9
votes

Is there a function in SQL Server to normalize a unicode string? e.g.

UPDATE Orders SET Notes = NormalizeString(Notes, 'FormC')

Unicode Normalization Forms:

  • C​omposition (C): A + ¨ becomes Ä
  • D​ecomposition (D): Ä becomes A + ¨
  • Compatible Composition (KC): A + ¨ + + n becomes Ä + f + i + n
  • Compatible Decomposition (KD): Ä + + n becomes A + ¨ + f + i + n

i cannot find any built-in function, so i assume there is none.
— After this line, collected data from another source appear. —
-- ==== Sys2Proof/Machine/ResetValues.lean ====
section
/-! DEFINITION. The reset value of every register, hidden element and internal memory (10_state.md, 20_memory.md R202,
70_reset_and_hazards.md R950). State.reset and SRESET are made of these. -/

namespace Sys2Proof.Machine

/-- DEFAULT_BANK, one element in the order bank, frame, sample: some finite value in [−1, 1] (00_scope.md R9; log
entry 4). -/
def defaultBankElem (i : Nat) : F32 := fclamp (Config.defaultBankFree i) 0xBF800000 0x3F800000

/-- The length of DEFAULT_SRC: some number in [2, SRC_MAX] (00_scope.md R9; log entry 5). -/
def defaultSrcLen (cfg : Config.Params) : Nat := max 2 (min cfg.srcMax Config.defaultSrcLenFree)

/-- DEFAULT_SRC, one element: some finite value (00_scope.md R9; log entry 5). -/
def defaultSrcElem (i : Nat) : F32 := finiteOrZero (Config.defaultSrcFree i)

/-- The number of elements of one physical slot of BANKMEM (20_memory.md R200). -/
def slotSize (cfg : Config.Params) : Nat := cfg.numFrames * cfg.mipLevels * cfg.tableSize

/-- The number of elements of a memory (20_memory.md R200). -/
def spaceSize (cfg : Config.Params) : Space → Nat
  | .bankmem => (cfg.numBanks + 1) * slotSize cfg
  | .wtStage => cfg.stageMax
  | .gsrc => 2 * cfg.srcMax
  | .ring => Config.nch * cfg.ringCap
  | .loopbuf => Config.nch * cfg.loopMax
  | .comb => cfg.nComb * cfg.dlyCap
  | .echo => Config.nch * cfg.dlyCap

/-- BANKMEM at reset: the default banks with their generated mips, the spare slot 0.0 (20_memory.md R202). -/
def bankResetElem (cfg : Config.Params) (a : Nat) : F32 :=
  let i := a % cfg.tableSize
  let k := a / cfg.tableSize % cfg.mipLevels
  let table := a / (cfg.tableSize * cfg.mipLevels)
  if table / cfg.numFrames < cfg.numBanks then
    mipElem (fun j => defaultBankElem (table * cfg.tableSize + j)) cfg.tableSize k i
  else 0

/-- GSRC at reset: DEFAULT_SRC in buffer 0, 0.0 above it and in buffer 1 (20_memory.md R202). -/
def gsrcResetElem (cfg : Config.Params) (a : Nat) : F32 :=
  if a < cfg.srcMax ∧ a < defaultSrcLen cfg then defaultSrcElem a else 0

/-- What a memory holds at reset, and so at every index its list does not name (20_memory.md R202; log entries 16 and
17). -/
def resetElem (cfg : Config.Params) (sp : Space) (a : Nat) : F32 :=
  if a < spaceSize cfg sp then
    match sp with
    | .bankmem => bankResetElem cfg a
    | .gsrc => gsrcResetElem cfg a
    | .wtStage | .ring | .loopbuf | .comb | .echo => 0
  else Config.absentElem a

/-- Every memory at its reset contents. -/
def memoryReset : Memory := ⟨[], [], [], [], [], [], []⟩

/-- 10_state.md R101; DT is 1.0 / SR_RESET with one rounding. -/
def globalReset (cfg : Config.Params) : GlobalRegs where
  sampleRate := cfg.srReset
  dt := fdiv 0x3F800000 cfg.srReset
  status := 0
  tickCount := 0

/-- 10_state.md R110, R111. -/
def oscReset : OscUnit where
  wave := 0
  pitch := 0
  harmN := 0
  harmStr := 0
  conn := 0
  voctIn := 0
  syncIn := 0
  out := 0
  phase := 0
  freq := 0
  syncPrev := false

/-- 10_state.md R115, R116. -/
def wtReset (cfg : Config.Params) : WtUnit where
  bank := 0
  framePos := 0
  pitch := 0
  quality := 2
  conn := 0
  voctIn := 0
  frameIn := 0
  out := 0
  phase := 0
  mip := 0
  slotOf := List.range cfg.numBanks
  spare := cfg.numBanks
  loading := false
  target := 0
  count := 0
  ready := List.replicate cfg.numBanks true

/-- 10_state.md R120, R121. -/
def envReset : EnvUnit where
  attack := 0x3C23D70A        -- 0.01
  decay := 0x3DCCCCCD         -- 0.1
  sustain := 0x3F000000       -- 0.5
  release := 0x3E800000       -- 0.25
  variant := 0
  gateIn := 0
  out := 0
  level := 0
  state := .idle
  gatePrev := false

/-- 10_state.md R126. -/
def voiceReset (cfg : Config.Params) : Voice where
  active := false
  gate := false
  gatePrev := false
  primed := false
  freq := 0
  target := 0
  phase := List.replicate cfg.nStack 0
  envState := .idle
  envLevel := 0
  wave := 0

/-- 10_state.md R125. -/
def vpoolReset (cfg : Config.Params) : VoicePool where
  wave := 0
  attack := 0x3C23D70A        -- 0.01
  decay := 0x3DCCCCCD         -- 0.1
  sustain := 0x3F000000       -- 0.5
  release := 0x3E800000       -- 0.25
  variant := 0
  glide := 0x3C23D70A         -- 0.01
  detune := 0
  out := 0
  lastSlot := 0xFFFFFFFF
  voices := List.replicate cfg.nVoices (voiceReset cfg)

/-- 10_state.md R131. -/
def grainReset : Grain where
  active := false
  elapsed := 0
  dur := 0
  phase := 0
  rate := 0

/-- 10_state.md R130, R131. -/
def granReset (cfg : Config.Params) : GranUnit where
  bpm := 0x42F00000           -- 120.0
  density := 0x3F000000       -- 0.5
  vitality := 0
  position := 0
  size := 0x3D4CCCCD          -- 0.05
  rate := 0x3F800000          -- 1.0
  rng := cfg.rngSeedReset
  conn := 0
  clockIn := 0
  out := 0
  spawnCount := 0
  srcLen := BitVec.ofNat 32 (defaultSrcLen cfg)
  srcRate := cfg.defaultSrcRate
  clkPeriod := 0
  schedT := 0
  clkPrev := false
  clkCount := 0
  clkEdges := 0
  queue := []
  srcLoading := false
  srcCount := 0
  srcStageRate := 0
  srcCur := 0
  grains := List.replicate cfg.nGrains grainReset

/-- 10_state.md R135, R136. -/
def loopReset : LoopUnit where
  lenS := 0x3F800000          -- 1.0
  bars := 1
  intensity := 0x40000000     -- 2.0
  rampS := 0x40800000         -- 4.0
  xfadeS := 0x3C23D70A        -- 0.01
  mode := 0
  boostEn := 1
  conn := 0
  inL := 0
  inR := 0
  buildIn := 0
  clockIn := 0
  outL := 0
  outR := 0
  state := .idle
  loopLen := 0
  xfLen := 0
  pos := 0
  speed := 0x3F800000         -- 1.0
  wcur := 0
  clkPeriod := 0
  req := false
  tAct := 0
  tExit := 0
  buildPrev := false
  clkPrev := false
  clkCount := 0
  clkEdges := 0

/-- 10_state.md R140, R141. -/
def dlyReset (cfg : Config.Params) : DlyUnit where
  revFb := 0x3F400000         -- 0.75
  revMix := 0x3E800000        -- 0.25
  echoTime := 0x3E800000      -- 0.25
  echoFb := 0x3F000000        -- 0.5
  echoMix := 0x3F000000       -- 0.5
  revIn := 0
  echoInL := 0
  echoInR := 0
  revOut := 0
  echoOutL := 0
  echoOutR := 0
  echoOff := 0
  combW := List.replicate cfg.nComb 0
  echoWL := 0
  echoWR := 0

/-- 10_state.md R145, R146. -/
def arpReset : ArpUnit where
  root := 60
  chord := 0
  bpm := 0x42F00000           -- 120.0
  div := 2
  conn := 0
  clockIn := 0
  pitchOut := 0
  trigOut := 0
  note := 60
  index := 0
  stepCount := 0
  acc := 0
  pulse := 0
  clkPrev := false

/-- A port at power-on: position 0, nothing pending, no response (70_reset_and_hazards.md R950); no word has arrived
and the host has none to send (log entries 10 and 11). -/
def portReset : Port := ⟨0, none, [], 0, [], [], []⟩

/-- The arbiter at power-on: the first free choices (log entry 9). -/
def arbiterReset : Arbiter where
  turn := Agent.ofNat (Config.schedule 0)
  count := 2
  waitA := Config.patience 0
  waitL := Config.patience 1

end Sys2Proof.Machine
end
Ideally, if there can be only one, then i happen to need Form C today:

Unicode normalization form C, canonical composition. Transforms each decomposed grouping, consisting of a base character plus combining characters, to the canonical precomposed equivalent. For example, A + ¨ becomes Ä.

See also

4

4 Answers

7
votes

Sorry, no, there is no such function in any version of SQL Server to date (2012 test builds). Comparisons can be correctly composition-insensitive, but there isn't a function to convert character composition usage to one normal form.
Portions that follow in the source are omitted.